-- ==== Sys2Proof/Certificates/Slice0/Obligations.lean ====
section
/-! DEFINITION. The statements for the provers. "Settled" (no due step is waiting) is a hypothesis of most of them; `DueSteps` says
what a row does in an unsettled state. A frame is written `t = { s with port := t.port }`: `t` is `s` but for its port. -/

open Sys2Proof Sys2Proof.Machine

/-! ### The machine -/

/-- A step carries out the command at the front of the queue with the queue's rest; on an empty queue it makes the due step, or
else counts one crystal period. The empty queue's step is the model's own (log 1, log 11). -/
def Obligations.StepTakesFront : Prop :=
  (∀ (c : Instr) (s : State), step { s with pending := c :: s.pending } = exec c s) ∧
  (∀ s : State, s.pending = [] → ∀ d, s.due = some d → step s = .next (s.make d).holdIdle) ∧
  (∀ s : State, s.pending = [] → s.Settled → s.clock.prescaler < 31 →
    step s = .next { s with clock := { s.clock with prescaler := s.clock.prescaler + 1 } }) ∧
  (∀ s : State, s.pending = [] → s.Settled → 31 ≤ s.clock.prescaler → step s = .next s.tick)

/-- No command touches the queue of commands. -/
def Obligations.ExecKeepsQueue : Prop :=
  ∀ (c : Instr) (s t : State), exec c s = .next t → t.pending = s.pending

/-- A row that is not itself a due step first makes every due step (the model's order of internal steps, log 1). A due step's row makes
the step where it is the next one due, makes first a due step that comes before it (log 1), and does nothing where the step is not due
(log 2). What ends a row, the arbiter's choice and the idle timer held at 0, leaves the blocks that are named as they are. The arbiter:
with an operation in flight, the hold taken, or in OFF nothing starts. In VERIFY the oldest SUSPECT entry is read, if no verification read
stands; else nothing starts while the park flag is raised; else class 2 (FORMAT's erase, the rollover's erase or snapshot, the oldest
index entry), class 3 (mount's next read, whose page is said), class 4 (a take's erase or header program, a load's first; then the drain,
and what its takes request), class 5 (the engine's read) and class 6 (erase-ahead), the first that has a request. With the engine's
request waiting each commit-class program raises the fairness count, and at 4 the engine's read comes first. (`GrantAndRetire` says what
the drain does.) That FORMAT's erase puts its data segment in ERASING is the model's reading (log 21), and so is when the fairness count
returns to 0 under the park flag (log 53). -/
def Obligations.DueSteps : Prop :=
  (∀ (c : Instr) (s : State), (∀ d : Due, c ≠ d.row) → s.settle.Settled → exec c s = exec c s.settle) ∧
  (∀ (d : Due) (s : State), s.isDue d = false → exec d.row s = .next s) ∧
  (∀ (d : Due) (s : State), s.due = some d → exec d.row s = .next (s.make d).holdIdle) ∧
  (∀ (d e : Due) (s : State), s.isDue d = true → s.due = some e → e ≠ d → (s.make e).holdIdle.due = some d →
    exec d.row s = .next (((s.make e).holdIdle).make d).holdIdle) ∧
  (∀ s : State, s.holdIdle = { s with power := { s.power with idleTimer := if s.idleHeld = true then 0 else s.power.idleTimer } }) ∧
  (∀ s : State, let t := s.arbitrate
    t.clock = s.clock ∧ t.table = s.table ∧ t.engine = s.engine ∧ t.sampler = s.sampler ∧ t.monitor = s.monitor ∧
    t.gauge = s.gauge ∧ t.power = s.power ∧ t.mount = s.mount ∧ t.freeCount = s.freeCount ∧ t.pending = s.pending ∧
    t.port = { s.port with tx := t.port.tx } ∧ t.media.flash = s.media.flash ∧ t.media.hold = s.media.hold) ∧
  (∀ s : State, (s.media.op ≠ none ∨ s.media.hold = true ∨ s.power.state = .off → s.arbitrate = s) ∧
  (s.media.op = none → s.media.hold = false → s.power.state ≠ .off →
    let calm := if (s.engine.bind ReadContext.request).isSome then s.media.fairness else 0
    let begins (op : MediaOp) (image : Option PageImage) : State :=
      { s with media := { s.media with op := some op, image := image, fairness := calm } }
    (∀ before e after g p, s.queue = before ++ e :: after → (∀ x ∈ before, x.state ≠ .suspect) → e.state = .suspect →
      e.target = some (g, p) → s.monitor.state = .verify → (∀ x ∈ s.queue, x.state ≠ .verifying) →
      s.arbitrate = { begins (.verifyRead e.buffer g p) none with
        queue := s.queue.map (fun x => if x.buffer = e.buffer then { x with state := .verifying } else x) }) ∧
    (s.monitor.state ≠ .verify ∨ (∃ x ∈ s.queue, x.state = .verifying) ∨ (∀ x ∈ s.queue, x.state ≠ .suspect) →
      (s.monitor.park = true → s.arbitrate = s) ∧
      (s.monitor.park = false →
        (∀ r g, s.formatRun = some r → r.stage = .erasing g → s.arbitrate = (begins (.formatErase g) none).setSegState g
          (if g < 4 then .index else .erasing)) ∧
        ((∀ r g, s.formatRun = some r → r.stage ≠ .erasing g) →
          (∀ c, s.log.rollover = .erase c → s.arbitrate = begins (.indexErase c) none) ∧
          (∀ c b, s.log.rollover = .program c b → s.arbitrate = begins (.snapshotProgram c)
            (some (composePage (s.bufferBytes b)
              { kind := 4, rewrite := false, index := c, survey := 0, generation := s.media.generation, seq := 0, count := 1, used := 3680,
                firstSeq := leVal (((s.bufferBytes b).drop 16).take 4), seconds := s.clock.seconds, ticks := s.clock.ticks }))) ∧
          (∀ e rest g b, s.log.rollover = .none → s.log.stage = .request → s.log.waiting = e :: rest → s.log.current = some g →
            e.buffer = some b →
            s.arbitrate = { begins (.indexProgram g s.log.writePoint) (some (composePage (s.bufferBytes b)
                { kind := 3, rewrite := false, index := g, survey := 0, generation := s.media.generation, seq := 0, count := 1,
                  used := 16 + e.body.bytes.length, firstSeq := e.seq.getD 0, seconds := s.clock.seconds, ticks := s.clock.ticks })) with
              log := { s.log with writePoint := s.log.writePoint + 1, stage := .inFlight, waiting := { e with issued := true } :: rest } }) ∧
          ((∃ c, s.log.rollover = .waitBuffer c) ∨ (s.log.rollover = .none ∧
              (s.log.stage ≠ .request ∨ s.log.waiting = [] ∨ s.log.current = none)) →
            (∀ g p, s.mountTarget = some (g, p) → s.arbitrate = begins (.mountRead g p) none) ∧
            (s.mountTarget = none →
              let v : State := { s with media := { s.media with fairness := calm } }
              let raised (u : State) : Nat := if (s.engine.bind ReadContext.request).isSome then min 4 (u.media.fairness + 1) else u.media.fairness
              let waits (t : Take) : Prop := t.phase = .onAhead ∨ t.phase = .remake
              let starts (u : State) : Prop := ∀ before t after,
                u.media.takes.filter (fun x => x.load) ++ u.media.takes.filter (fun x => !x.load) = before ++ t :: after →
                (∀ x ∈ before, waits x) →
                (∀ g, t.phase = .erase g → s.arbitrate = { u with media := { u.media with op := some (.takeErase g), image := none } }) ∧
                (∀ g, t.phase = .header g → s.arbitrate = { u with media := { u.media with
                  op := some (.headerProgram g)
                  image := some (composePage (match u.takeDescriptor t with | some d => d.bytes | none => [])
                    { kind := 1, rewrite := false, index := t.index, survey := t.survey, generation := u.media.generation,
                      seq := u.takeSeq t, count := 0, used := 32, firstSeq := t.firstSeq, seconds := u.clock.seconds,
                      ticks := u.clock.ticks })
                  fairness := raised u } })
              let reads (u : State) : Prop := ∀ c g p, s.engine = some c → c.request = some (g, p) →
                s.arbitrate = { u with media := { u.media with op := some (.engineRead g p false), image := none, fairness := 0 } }
              let d := v.drain [] s.queue
              (calm = 4 → reads v) ∧
              (calm ≠ 4 → starts v ∧ ((∀ t ∈ s.media.takes, waits t) →
                (d.2 = true → s.arbitrate = { d.1 with media := { d.1.media with fairness := raised d.1 } }) ∧
                (d.2 = false → starts d.1 ∧ ((∀ t ∈ d.1.media.takes, waits t) →
                  reads d.1 ∧ (s.engine.bind ReadContext.request = none →
                    let free := d.1.media.ready.length < 4 ∧ d.1.media.takes = [] ∧ s.formatRun = none ∧ s.power.phase = .ready
                    (∀ g rest, free → d.1.media.free = g :: rest → s.arbitrate = { d.1 with media := { d.1.media with
                      op := some (.aheadErase g)
                      image := none
                      free := rest
                      segs := d.1.media.segs.modify g (fun x => { x with state := .erasing }) } }) ∧
                    (¬ free ∨ d.1.media.free = [] → s.arbitrate = d.1))))))))))))) ∧
  (∀ (s : State) (t : Take),
    (t.load = true → s.takeSeq t = 0 ∧ ∀ o i d, s.slot = some o → o.request = .streamLoad i d → s.takeDescriptor t = some d) ∧
    (t.load = false → s.takeDescriptor t = (s.slotAt t.slot).desc ∧
      ∀ tail c, s.tailOf t.survey t.index = some tail → s.chainAt tail = some c → s.takeSeq t = c.seq + 1)) ∧
  (∀ s : State,
    (∀ next best, s.mount = .heads next best → s.mountTarget = some (next, 0)) ∧
    (∀ g p expect passed, s.mount = .replay g p expect passed → s.mountTarget = some (g, p)) ∧
    (∀ next, s.mount = .headers next → s.mountTarget = some (next, 0)) ∧
    (∀ survey index left done,
      (∀ low high probed tail, s.tailOf survey index = some tail →
        (s.mount = .chains ((survey, index) :: left) (.writePoint low high false probed) done →
          s.mountTarget = some (tail, (low + high) / 2)) ∧
        (s.mount = .chains ((survey, index) :: left) (.writePoint low high true probed) done →
          s.mountTarget = some (tail, (low + high) / 2 + 1))) ∧
      (∀ p ps count tail, s.tailOf survey index = some tail →
        s.mount = .chains ((survey, index) :: left) (.voids (p :: ps) count) done → s.mountTarget = some (tail, p)) ∧
      (∀ g p best marks, s.mount = .chains ((survey, index) :: left) (.last g p best marks) done → s.mountTarget = some (g, p)) ∧
      (∀ g p best marks, s.mount = .chains ((survey, index) :: left) (.output g p best marks) done → s.mountTarget = some (g, p))) ∧
    (∀ c left read done tail, s.mount = .restore (c :: left) read done → s.tailOf c.survey c.index = some tail →
      s.mountTarget = some (tail, 0)) ∧
    (s.mount = .done → s.mountTarget = none))

/-- Every step keeps HOLD as R181 says, at most 8 frames in the receive buffer, and, in OFF, no procedure and no idle expiry due (the
model's reading of OFF, log 22). -/
def Obligations.StepKeepsPort : Prop := ∀ s t : State, step s = .next t → s.PortInv → t.PortInv

/-- Every step keeps the prescaler, the tick counter and the seconds counter in their ranges. -/
def Obligations.StepKeepsClock : Prop := ∀ s t : State, step s = .next t → s.ClockInv → t.ClockInv

/-- Every step keeps the admission limit at the smaller of the hold-up pages and the level cap. -/
def Obligations.StepKeepsLimit : Prop := ∀ s t : State, step s = .next t → s.LimitInv → t.LimitInv

/-- Every step keeps the flash array in its canonical form. -/
def Obligations.StepKeepsFlash : Prop := ∀ s t : State, step s = .next t → s.FlashInv → t.FlashInv

/-- Every step keeps the park flag and the drop in progress as each state of the Drop Monitor has them. -/
def Obligations.StepKeepsDrop : Prop := ∀ s t : State, step s = .next t → s.DropInv → t.DropInv

/-- Every step keeps the 16 slots of the Stream Table and the 32 buffers of the Page Pool. -/
def Obligations.StepKeepsShape : Prop := ∀ s t : State, step s = .next t → s.ShapeInv → t.ShapeInv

» Exercise description
Restate word for word the lines from the line containing "expiry due (the" through the last line of the listing, inclusive, and nothing beyond them.

» Answer for the task
/-- Every step keeps HOLD as R181 says, at most 8 frames in the receive buffer, and, in OFF, no procedure and no idle expiry due (the
model's reading of OFF, log 22). -/
def Obligations.StepKeepsPort : Prop := ∀ s t : State, step s = .next t → s.PortInv → t.PortInv

/-- Every step keeps the prescaler, the tick counter and the seconds counter in their ranges. -/
def Obligations.StepKeepsClock : Prop := ∀ s t : State, step s = .next t → s.ClockInv → t.ClockInv

/-- Every step keeps the admission limit at the smaller of the hold-up pages and the level cap. -/
def Obligations.StepKeepsLimit : Prop := ∀ s t : State, step s = .next t → s.LimitInv → t.LimitInv

/-- Every step keeps the flash array in its canonical form. -/
def Obligations.StepKeepsFlash : Prop := ∀ s t : State, step s = .next t → s.FlashInv → t.FlashInv

/-- Every step keeps the park flag and the drop in progress as each state of the Drop Monitor has them. -/
def Obligations.StepKeepsDrop : Prop := ∀ s t : State, step s = .next t → s.DropInv → t.DropInv

/-- Every step keeps the 16 slots of the Stream Table and the 32 buffers of the Page Pool. -/
def Obligations.StepKeepsShape : Prop := ∀ s t : State, step s = .next t → s.ShapeInv → t.ShapeInv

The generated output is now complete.